Principal Component Analysis The objectives of a PCA are: To discover or reduce the dimensionality of the data set; To identify new meaningful underlying variables.

Principal Component Analysis Assume to have two correlated variables on a scatter-plot. A regression line can be fitted to represent the linear relationship between the two variables.

Principal Component Analysis If we could define a variable that would approximate the regression line on the plot, then the new variable would capture most of the essence of the two variables. Individual single scores on the new factor can be used to represent the essence of the two variables. The new factor is thus a linear combination of the two variables. We have reduced the two variables to one factor. The Principal Components are calculated from the correlation matrix.

Principal Component Analysis Graphically, the first principal component lies along the line of greatest variation and it is as close to all of the data as possible (red line).

Principal Component Analysis The second PCA axis also must be completely uncorrelated i.e. at right angles, or "orthogonal" to PCA axis 1 (green line).orthogonal PC1 PC2

Principal Component Analysis In a typical PCA however, there are more than two variables i.e more than two dimensions. If the second principal component will be both perpendicular to the first, and along the line of second next greatest variation. The third principal component will be along the line of the following greatest variation and perpendicular to the first two principal components. The same applies to the N dimensions under analysis. With several variables the computation is more complicated but the basic principle to express two or more variables by a single factor remains the same.

Principal Component Analysis By multiplying the original data-set by the principal components, the data is rotated so that the components form the new perpendicular axes and the objects lying exactly on the axes have now only one coordinate, i.e. are captured by one variable only. The most common use for PCA is in fact to reduce the dimensionality of the data while retaining the most information.

Principal Component Analysis PCA helps to simultaneously envision all variables selected to describe a statistical unit (e.g. a district, a household, etc). The PCA process intends to identify the maximum data variability and project onto new orthogonal axes. PCA takes the cloud of data points and rotates it such that maximum variability is visible.
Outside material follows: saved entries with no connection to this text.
/-- R65: where the bits at the PC are no instruction, the step performs ILLEGAL with those bits as payload. -/
def Obligations.StepIllegal : Prop :=
  ∀ (s u d t : State) (k w n : Nat) (rest : List Turn),
    (s.agenda = .hart k :: rest ∨ (s.agenda = [] ∧ rest = [] ∧ s.cur = k)) → k < Config.slots → s.thermSt ≠ 2 →
    u = { State.pass_ { s with tick := s.tick + 1, agenda := rest } k with cur := k } →
    (u.hart k).pendYield = false → d = u.decodeQueue k → (d.hart k).alive = true → (d.hart k).pendWait = none →
    d.takePending k = none → t = d.runQueue k → (t.hart k).alive = true → (t.hart k).vlPending = false →
    t.takePending k = none → t.dueHeld k = false →
    t.fetchHeld t.cur (t.pc).toNat = false → t.fetch t.cur (t.pc).toNat = .ok (w, n) → decodeWord w = none →
    step s = .next ({ t.noteFetch t.cur (t.pc).toNat n with ibits := BitVec.ofNat 64 w }.raise effILLEGAL
      (BitVec.ofNat 64 w))

/-- An event of the part at the head of the agenda: outside HALT the step is the event's meaning; in HALT (R410) an event of
a core or an engine waits for good, and a hart's turn changes nothing but the reference clock. The agenda is the model's
(log 1). -/
def Obligations.StepRunsEvent : Prop :=
  (∀ (s : State) (i : Instr) (rest : List Turn), s.agenda = .event i :: rest → i.isWord = false →
    let u := { s with tick := s.tick + 1, agenda := rest, tstamp := s.tstamp + Config.elapsedNs (s.tick + 1) }
    step s = if s.thermSt = 2 ∧ coreClocked i = true then .next u else exec i u) ∧
  ∀ (s : State) (k : Nat) (rest : List Turn), s.agenda = .hart k :: rest → k < Config.slots → s.thermSt = 2 →
    step s = .next { s with tick := s.tick + 1, agenda := rest, tstamp := s.tstamp + Config.elapsedNs (s.tick + 1) }

/-- No instruction that a word encodes stops the machine, in any state: each answers a next state. An event of the part
stops it exactly where the agent that it names is none of the package's, and nothing is ever refused. -/
def Obligations.InstructionsGoOn : Prop :=
  ∀ (i : Instr) (s : State),
    (i.isWord = true → ∃ t, exec i s = .next t) ∧
    (∀ r, exec i s ≠ .refused r) ∧
    (∀ f, exec i s = .fault f → i.isWord = false ∧ agentOk i = false) ∧
    (agentOk i = false → exec i s = .fault .noSuchAgent)

/-- Every step keeps the byte memory in its canonical form, from every state that has it: addresses strictly rising, no byte
listed that equals what an unlisted address reads as. -/
def Obligations.MemoryStaysCanonical : Prop :=
  ∀ s t : State, s.memOk → step s = .next t → t.memOk

/-- Every step keeps the turns of the package on agents it has: a hart named by the turn order is one of R6's. The turn order itself
(`State.agenda`, `State.cur`) is the model's choice (log 1). -/
def Obligations.TurnsStayOnAgents : Prop :=
  ∀ s t : State, s.agentsOk = true → step s = .next t → t.agentsOk = true

/-- R413, R166, R280, R347, R369: the machine after reset. The memory is in its canonical form and the turn order names
agents of the package (log 1); no task is bound and every hart is parked; the registers hold the values that the spec
states, and those of log 4 where it states none; a byte of DRAM reads 0 (log 3). -/
def Obligations.ResetState : Prop :=
  State.reset.memOk ∧ State.reset.agentsOk = true ∧
    (∀ k, State.reset.hart k = Hart.init ∧ (State.reset.hart k).bind.valid = false ∧ (State.reset.hart k).st = .parked ∧
      (State.reset.hart k).roleWait = 65536 ∧ (State.reset.hart k).licQ = 1048576 ∧ (State.reset.hart k).midle = 512 ∧
      (State.reset.hart k).eQuota = 0 ∧ (State.reset.hart k).ftz = false ∧ (State.reset.hart k).preq = false ∧
      (State.reset.hart k).depth = 0 ∧ (State.reset.hart k).jobCtr = 1) ∧
    (∀ c, (State.reset.core c).window = 1024 ∧ (State.reset.core c).fwmin = 64 ∧ (State.reset.core c).droopThr = 20) ∧
    (∀ c, (State.reset.die c).curHi = 300 ∧ (State.reset.die c).curLo = 240 ∧ (State.reset.die c).lanes = 64) ∧
    (∀ k, (State.reset.stack k).holdmax = 0x0400 ∧ (State.reset.stack k).rpInit = 2 ∧ (State.reset.stack k).pen = true ∧
      (State.reset.stack k).ndist = 2 ∧ (State.reset.stack k).actsat = 1000 ∧ (State.reset.stack k).period = 0x1000) ∧
    (∀ q, (State.reset.lq q).en = false ∧ (State.reset.lq q).depth = 32 ∧ (State.reset.lq q).pcap = 7) ∧
    (State.reset.tcrit = 110 ∧ State.reset.twarn = 95 ∧ State.reset.trel = 90 ∧ State.reset.thermSt = 0) ∧
    ∀ a, Memory.read State.reset.mem a = 0

/-! ### Scalar integer instructions (spec/05) -/

/-- The signed and the natural value of a register (R117). -/
abbrev Sys2Proof.sv (s : State) (r : Reg) : Int := (s.getX r).toInt
abbrev Sys2Proof.nv (s : State) (r : Reg) : Nat := (s.getX r).toNat

/-- R120: the ALU-R instructions: sums and differences modulo 2^64; the bitwise operations, bit by bit; shifts and rotations by
the low six bits of xB, SRA toward minus infinity; comparisons; lesser and greater; counts of bits; reversal of the bytes;
extensions; CZERO. -/
def Obligations.AluRegister : Prop :=
  ∀ (s : State) (d a b : Reg),
    (∃ t, exec (.add d a b) s = .next t ∧ s.wrote t 4 d (BitVec.ofInt 64 (sv s a + sv s b))) ∧
    (∃ t, exec (.sub d a b) s = .next t ∧ s.wrote t 4 d (BitVec.ofInt 64 (sv s a - sv s b))) ∧
    (∃ t v, exec (.andR d a b) s = .next t ∧ s.wrote t 4 d v ∧
      ∀ n, v.getLsbD n = ((s.getX a).getLsbD n && (s.getX b).getLsbD n)) ∧
    (∃ t v, exec (.orR d a b) s = .next t ∧ s.wrote t 4 d v ∧
      ∀ n, v.getLsbD n = ((s.getX a).getLsbD n || (s.getX b).getLsbD n)) ∧
    (∃ t v, exec (.xor d a b) s = .next t ∧ s.wrote t 4 d v ∧
      ∀ n, v.getLsbD n = ((s.getX a).getLsbD n ^^ (s.getX b).getLsbD n)) ∧
    (∃ t v, exec (.andn d a b) s = .next t ∧ s.wrote t 4 d v ∧
      ∀ n, v.getLsbD n = ((s.getX a).getLsbD n && !(s.getX b).getLsbD n)) ∧
    (∃ t v, exec (.orn d a b) s = .next t ∧ s.wrote t 4 d v ∧
      ∀ n, v.getLsbD n = (decide (n < 64) && ((s.getX a).getLsbD n || !(s.getX b).getLsbD n))) ∧
    (∃ t, exec (.sll d a b) s = .next t ∧ s.wrote t 4 d (BitVec.ofNat 64 (nv s a * 2 ^ (nv s b % 64)))) ∧
    (∃ t, exec (.srl d a b) s = .next t ∧ s.wrote t 4 d (BitVec.ofNat 64 (nv s a / 2 ^ (nv s b % 64)))) ∧
    (∃ t, exec (.sra d a b) s = .next t ∧ s.wrote t 4 d (BitVec.ofInt 64 (sv s a / 2 ^ (nv s b % 64)))) ∧
    (∃ t, exec (.rol d a b) s = .next t ∧ s.wrote t 4 d ((s.getX a).rotateLeft (nv s b % 64))) ∧
    (∃ t, exec (.ror d a b) s = .next t ∧ s.wrote t 4 d ((s.getX a).rotateRight (nv s b % 64))) ∧
    (∃ t, exec (.slt d a b) s = .next t ∧ s.wrote t 4 d (if sv s a < sv s b then 1 else 0)) ∧
    (∃ t, exec (.sltn d a b) s = .next t ∧ s.wrote t 4 d (if nv s a < nv s b then 1 else 0)) ∧
    (∃ t, exec (.min d a b) s = .next t ∧ s.wrote t 4 d (BitVec.ofInt 64 (min (sv s a) (sv s b)))) ∧
    (∃ t, exec (.max d a b) s = .next t ∧ s.wrote t 4 d (BitVec.ofInt 64 (max (sv s a) (sv s b)))) ∧
    (∃ t, exec (.minn d a b) s = .next t ∧ s.wrote t 4 d (BitVec.ofNat 64 (min (nv s a) (nv s b)))) ∧
    (∃ t, exec (.maxn d a b) s = .next t ∧ s.wrote t 4 d (BitVec.ofNat 64 (max (nv s a) (nv s b)))) ∧
    (∃ t v, exec (.clz d a) s = .next t ∧ s.wrote t 4 d v ∧ v.toNat ≤ 64 ∧ nv s a < 2 ^ (64 - v.toNat) ∧
      (v.toNat < 64 → 2 ^ (63 - v.toNat) ≤ nv s a)) ∧
    (∃ t v, exec (.ctz d a) s = .next t ∧ s.wrote t 4 d v ∧ v.toNat ≤ 64 ∧ nv s a % 2 ^ v.toNat = 0 ∧
      (v.toNat < 64 → nv s a / 2 ^ v.toNat % 2 = 1)) ∧
    (∃ t, exec (.popc d a) s = .next t ∧
      s.wrote t 4 d (BitVec.ofNat 64 (((List.range 64).map fun n => nv s a / 2 ^ n % 2).sum))) ∧
    (∃ t v, exec (.rev8 d a) s = .next t ∧ s.wrote t 4 d v ∧
      ∀ k, k < 8 → v.toNat / 256 ^ k % 256 = nv s a / 256 ^ (7 - k) % 256) ∧
    (∃ t, exec (.sext .w8 d a) s = .next t ∧ s.wrote t 4 d (BitVec.ofInt 64 ((s.getX a).setWidth 8).toInt)) ∧
    (∃ t, exec (.sext .w16 d a) s = .next t ∧ s.wrote t 4 d (BitVec.ofInt 64 ((s.getX a).setWidth 16).toInt)) ∧
    (∃ t, exec (.sext .w32 d a) s = .next t ∧ s.wrote t 4 d (BitVec.ofInt 64 ((s.getX a).setWidth 32).toInt)) ∧
    (∃ t, exec (.zext .w8 d a) s = .next t ∧ s.wrote t 4 d (BitVec.ofNat 64 (nv s a % 2 ^ 8))) ∧
    (∃ t, exec (.zext .w16 d a) s = .next t ∧ s.wrote t 4 d (BitVec.ofNat 64 (nv s a % 2 ^ 16))) ∧
    (∃ t, exec (.zext .w32 d a) s = .next t ∧ s.wrote t 4 d (BitVec.ofNat 64 (nv s a % 2 ^ 32))) ∧
    (∃ t, exec (.czero d a b) s = .next t ∧ s.wrote t 4 d (if nv s b = 0 then 0 else s.getX a))

/-- R121, R77: the ALU-I instructions with their sign-extended immediate; LIH and ADDPC with their shifted one. -/
def Obligations.AluImmediate : Prop :=
  ∀ (s : State) (d a : Reg) (i : BitVec 12) (k : BitVec 20),
    (∃ t, exec (.addi d a i) s = .next t ∧ s.wrote t 4 d (BitVec.ofInt 64 (sv s a + i.toInt))) ∧
    (∃ t v, exec (.andi d a i) s = .next t ∧ s.wrote t 4 d v ∧
      ∀ n, v.getLsbD n = ((s.getX a).getLsbD n && (i.signExtend 64).getLsbD n)) ∧
    (∃ t v, exec (.ori d a i) s = .next t ∧ s.wrote t 4 d v ∧
      ∀ n, v.getLsbD n = ((s.getX a).getLsbD n || (i.signExtend 64).getLsbD n)) ∧
    (∃ t v, exec (.xori d a i) s = .next t ∧ s.wrote t 4 d v ∧
      ∀ n, v.getLsbD n = ((s.getX a).getLsbD n ^^ (i.signExtend 64).getLsbD n)) ∧
    (∃ t, exec (.slti d a i) s = .next t ∧ s.wrote t 4 d (if sv s a < i.toInt then 1 else 0)) ∧
    (∃ t, exec (.sltni d a i) s = .next t ∧ s.wrote t 4 d (if nv s a < (i.signExtend 64).toNat then 1 else 0)) ∧
    (∃ t, exec (.lih d k) s = .next t ∧ s.wrote t 4 d (BitVec.ofInt 64 (k.toInt * 2 ^ 12))) ∧
    (∃ t, exec (.addpc d k) s = .next t ∧ s.wrote t 4 d (BitVec.ofInt 64 (s.pc.toInt + k.toInt * 2 ^ 12)))

/-- R122: the shifts by an immediate, and the bit-field instructions with len = l + 1; a BDEPI of a field that its 64 bits hold
replaces that field and keeps every other bit. -/
def Obligations.ShiftsAndBitFields : Prop :=
  ∀ (s : State) (d a : Reg) (k p l : BitVec 6),
    (∃ t, exec (.slli d a k) s = .next t ∧ s.wrote t 4 d (BitVec.ofNat 64 (nv s a * 2 ^ k.toNat))) ∧
    (∃ t, exec (.srli d a k) s = .next t ∧ s.wrote t 4 d (BitVec.ofNat 64 (nv s a / 2 ^ k.toNat))) ∧
    (∃ t, exec (.srai d a k) s = .next t ∧ s.wrote t 4 d (BitVec.ofInt 64 (sv s a / 2 ^ k.toNat))) ∧
    (∃ t, exec (.rori d a k) s = .next t ∧ s.wrote t 4 d ((s.getX a).rotateRight k.toNat)) ∧
    (∃ t, exec (.bexti d a p l) s = .next t ∧
      s.wrote t 4 d (BitVec.ofNat 64 (nv s a / 2 ^ p.toNat % 2 ^ (l.toNat + 1)))) ∧
    (∃ t v, exec (.bdepi d a p l) s = .next t ∧ s.wrote t 4 d v ∧
      (p.toNat + l.toNat + 1 ≤ 64 → ∀ n, n < 64 → v.getLsbD n =
        if p.toNat ≤ n ∧ n ≤ p.toNat + l.toNat then (s.getX a).getLsbD (n - p.toNat) else (s.getX d).getLsbD n))

/-- R123: products and their high halves; quotients toward zero and remainders with the dividend's sign; a zero divisor and
the one overflow give the values stated. -/
def Obligations.MultiplyDivide : Prop :=
  ∀ (s : State) (d a b : Reg),
    (∃ t, exec (.mul d a b) s = .next t ∧ s.wrote t 4 d (BitVec.ofInt 64 (sv s a * sv s b))) ∧
    (∃ t, exec (.mulh d a b) s = .next t ∧ s.wrote t 4 d (BitVec.ofInt 64 (sv s a * sv s b / 2 ^ 64))) ∧
    (∃ t, exec (.mulhn d a b) s = .next t ∧ s.wrote t 4 d (BitVec.ofNat 64 (nv s a * nv s b / 2 ^ 64))) ∧
    (∃ t, exec (.div d a b) s = .next t ∧ s.wrote t 4 d
      (if sv s b = 0 then BitVec.ofInt 64 (-1) else if sv s a = -2 ^ 63 ∧ sv s b = -1 then s.getX a
        else BitVec.ofInt 64 ((sv s a).tdiv (sv s b)))) ∧
    (∃ t, exec (.rem d a b) s = .next t ∧ s.wrote t 4 d
      (if sv s b = 0 then s.getX a else if sv s a = -2 ^ 63 ∧ sv s b = -1 then 0
        else BitVec.ofInt 64 ((sv s a).tmod (sv s b)))) ∧
    (∃ t, exec (.divn d a b) s = .next t ∧ s.wrote t 4 d
      (if nv s b = 0 then BitVec.ofNat 64 (2 ^ 64 - 1) else BitVec.ofNat 64 (nv s a / nv s b))) ∧
    (∃ t, exec (.remn d a b) s = .next t ∧ s.wrote t 4 d
      (if nv s b = 0 then s.getX a else BitVec.ofNat 64 (nv s a % nv s b)))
Principal Component Analysis New factors, e.g. principal components are created by rotating the data plotted on orthogonal axes. So doing, PCA helps to determine whether there is/are hidden factors/components along which the data vary. It computes a compact and optimal description of the data set.

Principal Component Analysis Before rotating the data cloud, the PCA standardize the data by subtracting the mean and dividing by the standard deviation. Thus the centroid of the whole data set is zero. By standardizing we give all variables the same variation, i.e. standard deviation of 1. When we use variables measured in different units we must do it.

Principal Component Analysis Basically a PCA transforms a set of more or less correlated variables into a set of uncorrelated variables which are ordered by reducing variability. The uncorrelated variables are linear combinations of the original variables and the last of these variables can be removed with minimum loss of real data.

Principal Component Analysis If we have more than three initial variables, how do we determine how many axes we worth interpreting. This is left to the analyst, however the eigenvalues calculated by the PCA give us a big hint.

Principal Component Analysis Every axis has an eigenvalue associated with it, that is the variance extracted by the factor. They are ranked from the highest to the lowest and their level is related to the amount of variation explained by the axis. The sum of the eigenvalues is the number of variables. Usually, the eigenvalues are expressed as a percentage of the total.

Principal Component Analysis Example: PCA Axis 1: eigenvalue 63% PCA Axis 2: eigenvalue 33% PCA Axis 3: eigenvalue 4% In this example the first PCA axis explains 63% (about 2/3) of the variation of the entire data set and the second axis almost all the remaining variation. Axis 3 explain a trivial amount and can be dropped.